-- ==== Sys2Proof/Machine/Media.lean ====
section
/-! DEFINITION. Flash media: addresses, superblocks and stripes, the flash map, request rings, reads, writes, trims, collection, wear, journal
and recovery, scans, and the MEDIA commands and registers (R371 to R408). -/

namespace Sys2Proof.Machine

/-! ## Addresses (R371 to R376) -/

def ppaCh (p : Nat) : Nat := p / 2 ^ 27 % 128
def ppaTarget (p : Nat) : Nat := p / 2 ^ 23 % 16
def ppaBlock (p : Nat) : Nat := p / 2 ^ 10 % 8192
def ppaPage (p : Nat) : Nat := p % 1024
def mkPpa (ch target block page : Nat) : Nat := ch * 2 ^ 27 + target * 2 ^ 23 + block * 2 ^ 10 + page
/-- Instance of a NAND die: 16 x channel + target. -/
def nandInst (p : Nat) : Nat := 16 * ppaCh p + ppaTarget p
/-- Key of superblock (g, t, b). -/
def sbKey (g t b : Nat) : Nat := g * 2 ^ 17 + t * 2 ^ 13 + b
def sbGroup (k : Nat) : Nat := k / 2 ^ 17
def sbTarget (k : Nat) : Nat := k / 2 ^ 13 % 16
def sbBlock (k : Nat) : Nat := k % 2 ^ 13

/-- User blocks of the NAND die at a channel and target. -/
def State.nandBlocks (s : State) (ch t : Nat) : Nat := s.nand.blocks.getD (16 * ch + t) 0
/-- Superblocks of (g, t) (R376). -/
def State.sbCount (s : State) (g t : Nat) : Nat :=
  (List.range 16).foldl (fun n m => min n (s.nandBlocks (8 * m + g) t)) 8192
/-- A retired die is a member of (g, t) (R380). -/
def State.sbRetired (s : State) (g t : Nat) : Bool := (List.range 16).any fun m => s.isRetired 15 (16 * (8 * m + g) + t)
/-- The block that member `m` of a superblock is (R392). -/
def State.memberBlock (s : State) (k m : Nat) : Nat :=
  ((s.nand.subst.find? fun x => x.1 == k && x.2.1 == m).map fun x => x.2.2).getD (sbBlock k)
/-- The superblock that holds a page. -/
def State.sbOf (s : State) (p : Nat) : Nat :=
  let g := ppaCh p % 8
  let t := ppaTarget p
  ((s.nand.subst.find? fun x => sbGroup x.1 == g && sbTarget x.1 == t && x.2.1 == ppaCh p / 8 && x.2.2 == ppaBlock p).map fun x => x.1).getD
    (sbKey g t (ppaBlock p))
/-- Page `page` of member `m` of a superblock. -/
def State.sbPage (s : State) (k m page : Nat) : Nat := mkPpa (8 * m + sbGroup k) (sbTarget k) (s.memberBlock k m) page
/-- The member with the parity page of stripe `p` (R377). -/
def parityMember (k p : Nat) : Nat := (p + sbBlock k) % 16
/-- Data page `n` in program order: ascending stripes, ascending members without the parity member (R377). -/
def State.dataPage (s : State) (k n : Nat) : Nat :=
  let p := n / 15
  let i := n % 15
  s.sbPage k (if i < parityMember k p then i else i + 1) p

/-- Superblocks that may hold data: all members present, none retired; the anchors' are excluded (R381, R400). -/
def State.sbUsable (s : State) (g t : Nat) : Nat := if s.sbRetired g t then 0 else s.sbCount g t
def State.sbTotal (s : State) : Nat :=
  ((List.range 8).map fun g => ((List.range 16).map fun t => s.sbUsable g t).foldl (· + ·) 0).foldl (· + ·) 0
/-- Free superblocks of a group. -/
def State.sbFree (s : State) (g : Nat) : Nat :=
  ((List.range 16).map fun t =>
    s.sbUsable g t - (if t = 0 ∧ 0 < s.sbUsable g t then 1 else 0)
      - (s.med.sbs.filter fun e => sbGroup e.1 == g && sbTarget e.1 == t && decide (sbBlock e.1 < s.sbUsable g t)
          && !(t == 0 && sbBlock e.1 == 0)).length).foldl (· + ·) 0
/-- The free superblocks of a group in the order in which it takes them: the one that wear levelling freed, then the lowest first (R391). -/
def State.freeSbs (s : State) (g : Nat) : List Nat :=
  let first := s.med.prefer.get g
  first.toList ++ (List.range 16).flatMap fun t =>
    ((List.range (s.sbUsable g t)).filter fun b => !s.med.sbs.has (sbKey g t b) && !(t == 0 && b == 0) && first != some (sbKey g t b)).map fun b => sbKey g t b
/-- The superblock a group takes next. -/
def State.nextSb (s : State) (g : Nat) : Option Nat := (s.freeSbs g).head?
/-- ERASES of a superblock. -/
def State.sbErases (s : State) (k : Nat) : Nat := s.nand.eraseAll + s.nand.erases.getD k 0
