/-- A gather for a seat's ROW_GET or ROW_PUT (R422): COUNT above 1,024 is LENGTH; a request refused by the checks of R353 is answered with a result header
alone. -/
def rowRequest (put : Bool) (m : Msg) (s : State) : State :=
  let b := m.body
  if !s.isRunning ∨ b.length < 16 then s
  else
    let table := fieldAt b 0 2
    let idx64 := bitOf (byteAt b 2) 0
    let n := fieldAt b 4 4
    let tag := fieldAt b 12 4
    let owner := ownerOf (fieldAt b 8 4)
    let tb := s.emb.tables.get table
    let live := tb.any fun t => t.state == 1
    let pd := tb.bind fun t => s.pds.get t.pdRows
    let o := owner.getD .system
    let st := r21 [(tb.isSome && (owner.isNone || (pd.any fun d => d.owner != o && o != .system) || (put && pd.any PlaceDesc.readOnly)), St.denied),
      (decide (1024 < n), St.length), (decide (1023 < table), St.range), (!live, St.notOwner)]
    let w := if idx64 then 8 else 4
    let rb := tb.elim 0 EmbTable.rowBytes
    let x : RemoteRows := ⟨m.src, tag, sliceAt b 16 (w * n), if put then b.drop (16 + w * n) else [], []⟩
    let r : GatherRun := ⟨put, ⟨[], 0, o⟩, table, if st = St.ok then n else 0, rb, idx64, tb.elim 0 (·.pinAt s.cycle), 0, [], [], 0, some x⟩
    if st ≠ St.ok then s.hand (.endpoint m.src) 0x23 0 (.bytes (leBytes 4 tag ++ r.result st))
    else match s.emb.runs.lowestFree 16 65536 with
      | none => s
      | some k =>
        let t := s.setRun k r
        if put then (t.scatterAll k (List.range n)).gatherEnd k else (t.issueReads k (n + 1)).gatherEnd k

/-- An outstanding read has its outcome: the row is written to every position it serves, or they take code 4; more reads are issued (R358, R359). -/
def State.readOutcome (ge : Nat) (r : GatherRun) (d : RowRead) (data : Option Bytes) (s : State) : State :=
  let u := s.setRun ge { r with reads := r.reads.filter fun x => x.id != d.id }
  let u := d.positions.foldl (fun u i => match data with
    | some b => ((u.gatherWrite ge r i b).remoteRow ge i b).giveCode ge i 0 []
    | none => u.giveCode ge i 4 []) u
  (u.issueReads ge (r.count + 1)).gatherEnd ge

/-- ROW_READ_DONE (R354, R358, R359): `parity` counts the parity errors of its entry in the request table; the first has it issued again, the second gives its
positions code 4 (GE_PARITY, R507). -/
def rowReadDone (ge id : Nat) (readable : Bool) (parity : Nat) (s : State) : State :=
  match s.emb.runs.get ge with
  | none => s
  | some r => match r.reads.find? (fun d => d.id == id), s.emb.tables.get r.table with
    | some d, some t =>
      let errors := min parity (2 - b1 d.reissued)
      let u := (List.range errors).foldl (fun s _ => s.fault 0x0033 (ge % 16) 0) s
      if errors = 0 then u.readOutcome ge r d (if readable then u.rowRead r.table t d.row d.kind else none)
      else if b1 d.reissued + errors = 1 then
        u.setRun ge { r with reads := r.reads.map fun x => if x.id = id then { x with reissued := true } else x }
      else u.readOutcome ge r d none
    | _, _ => s

/-- Writes that waited for a free page of flash are made, in order, while pages are free; their positions are delivered (R351, R361, R387). -/
def State.drainRows : Nat → State → State
  | 0, s => s
  | fuel + 1, s =>
    match s.emb.waiting with
    | [] => s
    | w :: rest =>
      if s.takePage.isNone then s
      else
        let u := s.emb' fun e => { e with waiting := rest }
        let u := match s.emb.tables.get w.table with
          | some t => u.rowWrite t w.row w.kind w.bytes
          | none => u
        State.drainRows fuel ((u.giveCode w.ge w.pos 0 []).gatherEnd w.ge)

/-- The node's own writes to flash are made, the oldest first, while pages are free. -/
def State.drainStored : Nat → State → State
  | 0, s => s
  | fuel + 1, s =>
    match s.med.stored.getLast? with
    | none => s
    | some w =>
      if s.takePage.isNone then s
      else State.drainStored fuel ((s.med' fun m => { m with stored := m.stored.dropLast }).flashStore w.1 w.2)

/-- What flash, gather engines and embedding tables do of their own: waiting writes, and drops whose last command is over (R349). -/
def embTurns (s : State) : State :=
  let t := s.drainStored s.med.stored.length
  let t := t.drainRows t.emb.waiting.length
  t.emb.tables.foldl (fun t e => if e.2.dropSlot.isSome then t.embDropEnd e.1 else t) t

/-- ROW_HOLD_TIMEOUT (R366): held writes of an engine that have waited longer than IDX_UPD_WAIT take code 4; a release on that LTC value comes first. -/
def rowHoldTimeout (ge : Nat) (s : State) : State :=
  let old (h : HeldWrite) : Bool := h.ge == ge && s.past (h.since + (s.reg Reg.IDX_UPD_WAIT).toNat)
  let late := (s.emb.moves.vals.flatMap RowMove.held).filter old
  let t := s.emb' fun e => { e with moves := e.moves.mapVals fun m => { m with held := m.held.filter fun h => !old h } }
  (late.foldl (fun t h => t.giveCode ge h.pos 4 []) t).gatherEnd ge

/-! ## Commands of embedding tables (R348, R349, R370) -/

/-- Another running STACK_EMB command names the table (R370). -/
def State.embNamed (s : State) (slot table : Nat) : Bool :=
  (List.range 4).any fun k => k != slot && match s.slots.runs.get (slotKey .emb k) with
    | some r => r.op != 5 && (r.args.headD 0).toNat % 1024 == table
    | none => false

/-- EMB_CREATE (R349). -/
def embCreateRun (slot : Nat) (s : State) : State :=
  let a0 := s.slotArg .emb slot 0
  let h := bitsOf a0 31 16
  let id := a0 % 1024
  let off := 64 * s.slotArg .emb slot 1
  let s := s.usedHandle h off 64
  match s.handleRead h off 64 with
  | none => s.slotDone .emb slot (r21 (s.rgnChecks .system h off 64 false))
  | some d =>
  let rb := fieldAt d 2 2
  let sb := byteAt d 4
  let rows := fieldAt d 8 8
  let pr := s.pds.get (fieldAt d 16 4)
  let ps := fieldAt d 20 4
  let flash := pr.any fun x => x.tier == 2
  let st := r21 (s.rgnChecks .system h off 64 false ++ [
    (pr.any fun x => decide (rb ≠ 0 ∧ x.length < rowsSpan flash rb rows), St.length),
    (decide (fieldAt d 0 2 ≠ id ∨ rb < 16 ∨ 4096 < rb ∨ rb % 16 ≠ 0 ∨ sb < 10 ∨ 30 < sb ∨ rows = 0 ∨ 2 ^ 36 < rows)
      || decide (65536 < (rows + 2 ^ sb - 1) / 2 ^ sb) || !(pr.any fun x => x.kind == 4)
      || (ps != 0 && !(s.pds.get ps).any fun x => x.kind == 4 && x.tier == 1), St.range),
    (s.emb.tables.has id || s.embNamed slot id, St.busy)])
  if st ≠ St.ok then s.slotDone .emb slot st
  else
    let t : EmbTable := ⟨1, rb, sb, rows, fieldAt d 16 4, ps, 1, 0, 0, 0, 0, none, none⟩
    ((s.emb' fun e => { e with tables := e.tables.put id t }).embShow).slotDone .emb slot St.ok

/-- EMB_DROP (R349). -/
def embDropRun (slot : Nat) (s : State) : State :=
  let id := s.slotArg .emb slot 0 % 1024
  match s.emb.tables.get id with
  | none => s.slotDone .emb slot St.notOwner
  | some t =>
    if t.state ≠ 1 ∨ s.embNamed slot id then s.slotDone .emb slot St.busy
    else
      let u := s.emb' fun e => { e with tables := e.tables.put id { t with state := 2, dropSlot := some slot } }
      (u.slotWaits .emb slot (.other 1 id 0)).embDropEnd id

/-- The row list of a move command (8-byte row numbers). -/
def State.rowList (s : State) (slot : Nat) : Option (List Nat) :=
  let n := s.slotArg .emb slot 2 % 8192
  (s.handleRead (bitsOf (s.slotArg .emb slot 0) 31 16) (64 * s.slotArg .emb slot 1) (8 * n)).map fun b => (List.range n).map fun i => fieldAt b (8 * i) 8

/-- Moves in progress (R364). -/
def State.rowMoves (s : State) : Nat := (s.emb.moves.vals.filter fun m => m.committed.isNone && m.phase != .closed).length

/-- Starts a row move to a stack (no seat) or a seat (R364, R365, R367): the status, or the move. -/
def rowMoveRun (seatOk : Nat → Bool) (toSeat : Bool) (slot : Nat) (s : State) : State :=
  let id := s.slotArg .emb slot 0 % 1024
  let seat := bitsOf (s.slotArg .emb slot 2) 31 24
  let n := s.slotArg .emb slot 2 % 8192
  let tb := s.emb.tables.get id
  let live := tb.any fun t => t.state == 1
  let rows := (s.rowList slot).getD []
  let h := bitsOf (s.slotArg .emb slot 0) 31 16
  let off := 64 * s.slotArg .emb slot 1
  let s := s.usedHandle h off (8 * min n 4096)
  let t := tb.getD ⟨0, 16, 10, 0, 0, 0, 0, 0, 0, 0, 0, none, none⟩
  let free := s.freeSlots id t
  let away (r : Nat) : Bool := match (s.reloc id r).map Reloc.kind with | some (.away _) => true | _ => false
  let st := r21 (s.rgnChecks .system h off (8 * n) false ++ [(!live, St.notOwner), (decide (4096 < n), St.length),
    (tb.isSome && rows.any (fun r => decide (t.rows ≤ r) || away r), St.range), (toSeat && !seatOk seat, St.range),
    (decide ((s.reg Reg.STACK_EMB_RELOC_LIMIT).toNat < s.relocUse + (rows.filter fun r => (s.reloc id r).isNone).length), St.quota),
    (!toSeat && decide (free.length < rows.length), St.quota),
    (s.embNamed slot id || rows.any (fun r => (s.rowMoving id r).isSome) || decide (16 ≤ s.rowMoves), St.busy)])
  if st ≠ St.ok then s.slotDone .emb slot st
  else if n = 0 then s.slotDone .emb slot St.ok
  else
    let k := (s.emb.moves.lowestFree 0 256).getD 0
    let m : RowMove := ⟨id, rows, if toSeat then some seat else none, false, .copy, if toSeat then [] else free.take rows.length, some slot, false, 0, [], 1024 * s.emb.nextRead + 1, [], none, [], []⟩
    let u := (s.emb' fun e => { e with moves := e.moves.put k m, nextRead := e.nextRead + 1 }).setNat (slotResult .emb slot) (65536 * k)
    let u := u.slotWaits .emb slot (.other 2 k 0)
    let cur (r : Nat) : Bytes := (u.rowRead id t r (u.rowKind id r t.milepost)).getD (List.replicate t.rowBytes 0)
    if toSeat then u.sendRowMove k (.copy (rows.map fun r => ⟨w64 r, [], [], cur r, false⟩))
    else (rows.zip m.slots).foldl (fun u x => u.rowWrite t x.1 (some (.hot x.2)) (cur x.1)) u
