/-- Flits of a packet (R455). -/
def packetCost (b : Bytes) : Nat := (b.length + 239) / 240
/-- What the link's egress point selects now (R457), and the point after it. -/
def State.egressChoice (s : State) (l : Nat) : Option Nat × PointSt :=
  let p := s.port l
  (s.point (.link l)).select 4 ((List.range 8).map fun v => (p.queue v).head?.map packetCost)
    (fun v => p.hasCredit v (((p.queue v).head?).elim false headRelay)) ((s.point (.link l)).stillOpen s.now fun v => p.headAt.getD v 0)
/-- The link has a data flit to send: its replay buffer has room, and the packet under way has credit or the point selects one. -/
def State.flitReady (s : State) (l : Nat) : Bool :=
  decide ((s.port l).replay.length < 512) && match (s.port l).sending with
    | some x => (s.port l).hasCredit x.vc x.relay
    | none => (s.egressChoice l).1.isSome
/-- Idle flits carry the credits owed, one pool of one VC each, while no data flit can (R412, R414). -/
def State.payCredits (l : Nat) : Nat → State → State
  | 0, s => s
  | n + 1, s =>
    if (s.port l).live && !(s.port l).owed.isEmpty && !s.flitReady l then State.payCredits l n (s.sendFlit l 1 0 0 [] true) else s
/-- All credits owed go back in idle flits, where no data flit is there to carry them. -/
def State.creditsBack (l : Nat) (s : State) : State :=
  s.payCredits l (((s.port l).owed.map fun o => o.2.2 / 255 + 1).foldl (· + ·) 0)
/-- An idle flit carries an ACK or credits to return where no data flit does (R412). -/
def State.sendIdle (l : Nat) (s : State) : State :=
  if (s.port l).live && !s.flitReady l then (s.sendFlit l 1 0 0 [] true).creditsBack l else s

/-! ## Going down (R429, R433) -/

/-- A link event goes to the events the node keeps (R432); those beyond 256 are lost, oldest first. -/
def State.reportLink (leave : Bool) (l : Nat) (s : State) : State :=
  let p := s.port l
  let r := p.partner
  let x := p.own.getD ⟨0, 0, 0⟩
  let e : LinkEventRec := ⟨leave, s.mySeat.getD 255, l, w64 (r.elim 0 Partner.serial), r.elim 0 Partner.node, r.elim 255 Partner.seat, r.elim 0 Partner.kind, x.major, x.minor⟩
  let all := s.ton.events ++ [e]
  let excess := all.length - 256
  ({ s with ton := { s.ton with events := all.drop excess } }).bumpBy Reg.LINK_EVENT_LOST excess

/-- The link was UP or MGMT_ONLY and is no longer: LEAVE, and LINK_DOWN in the fault log. -/
def State.leaveLink (l : Nat) (s : State) : State := if (s.port l).live then (s.reportLink true l).fault 0x0051 l 0 else s

/-- What a link loses when it stops: its replay buffer, what it has received and not delivered, its credits. -/
def LinkPort.cleared (p : LinkPort) : LinkPort :=
  { p with own := none, txSeq := 0, replay := [], resends := 0, credGen := [], credRel := [], rxLast := none, asked := false,
           inGen := List.replicate 8 0, inRel := List.replicate 8 0, owed := [], partials := [], arrived := [], sending := none }

/-- Any state but DOWN to DOWN: queued packets not begun are lost and counted (R433). -/
def State.linkDown (l : Nat) (s : State) : State :=
  let p := s.port l
  if p.state = 0 then s
  else
    let waiting := (p.queues.map fun q => q.2.length).foldl (· + ·) 0
    let t := s.leaveLink l
    ((t.setPort l { (t.port l).cleared with state := 0, queues := [], partner := none }).bumpBy (linkReg l Reg.LINK_L_FWD_DOWN) waiting).bump
      (linkReg l Reg.LINK_L_DOWN_EVENTS)

/-! ## Replay (R415, R416) -/

/-- Sends again from the first unacknowledged flit; the eighth time in a row takes the link down. -/
def State.resendFlits (l : Nat) (s : State) : State :=
  let p := s.port l
  if p.replay.isEmpty then s
  else
    let t := (s.setPort l { p with replay := p.replay.map fun f => { f with sent := s.now }, resends := p.resends + 1 }).bump (linkReg l Reg.LINK_L_REPLAYS)
    if 8 ≤ p.resends + 1 then t.linkDown l else p.replay.foldl (fun t f => t.sendFlit l 0 f.vc f.seq f.payload false) t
======
= Work order =
Can you write out the lines above, from the first one through the one containing "and target. -/", exactly as they appear and nothing more?

= Response below =
-- ==== Sys2Proof/Machine/Media.lean ====
section
/-! DEFINITION. Flash media: addresses, superblocks and stripes, the flash map, request rings, reads, writes, trims, collection, wear, journal
and recovery, scans, and the MEDIA commands and registers (R371 to R408). -/

namespace Sys2Proof.Machine

/-! ## Addresses (R371 to R376) -/

def ppaCh (p : Nat) : Nat := p / 2 ^ 27 % 128
def ppaTarget (p : Nat) : Nat := p / 2 ^ 23 % 16
def ppaBlock (p : Nat) : Nat := p / 2 ^ 10 % 8192
def ppaPage (p : Nat) : Nat := p % 1024
def mkPpa (ch target block page : Nat) : Nat := ch * 2 ^ 27 + target * 2 ^ 23 + block * 2 ^ 10 + page
/-- Instance of a NAND die: 16 x channel + target. -/
def nandInst (p : Nat) : Nat := 16 * ppaCh p + ppaTarget p
/-- Key of superblock (g, t, b). -/
def sbKey (g t b : Nat) : Nat := g * 2 ^ 17 + t * 2 ^ 13 + b
def sbGroup (k : Nat) : Nat := k / 2 ^ 17
def sbTarget (k : Nat) : Nat := k / 2 ^ 13 % 16
def sbBlock (k : Nat) : Nat := k % 2 ^ 13

/-- User blocks of the NAND die at a channel and target. -/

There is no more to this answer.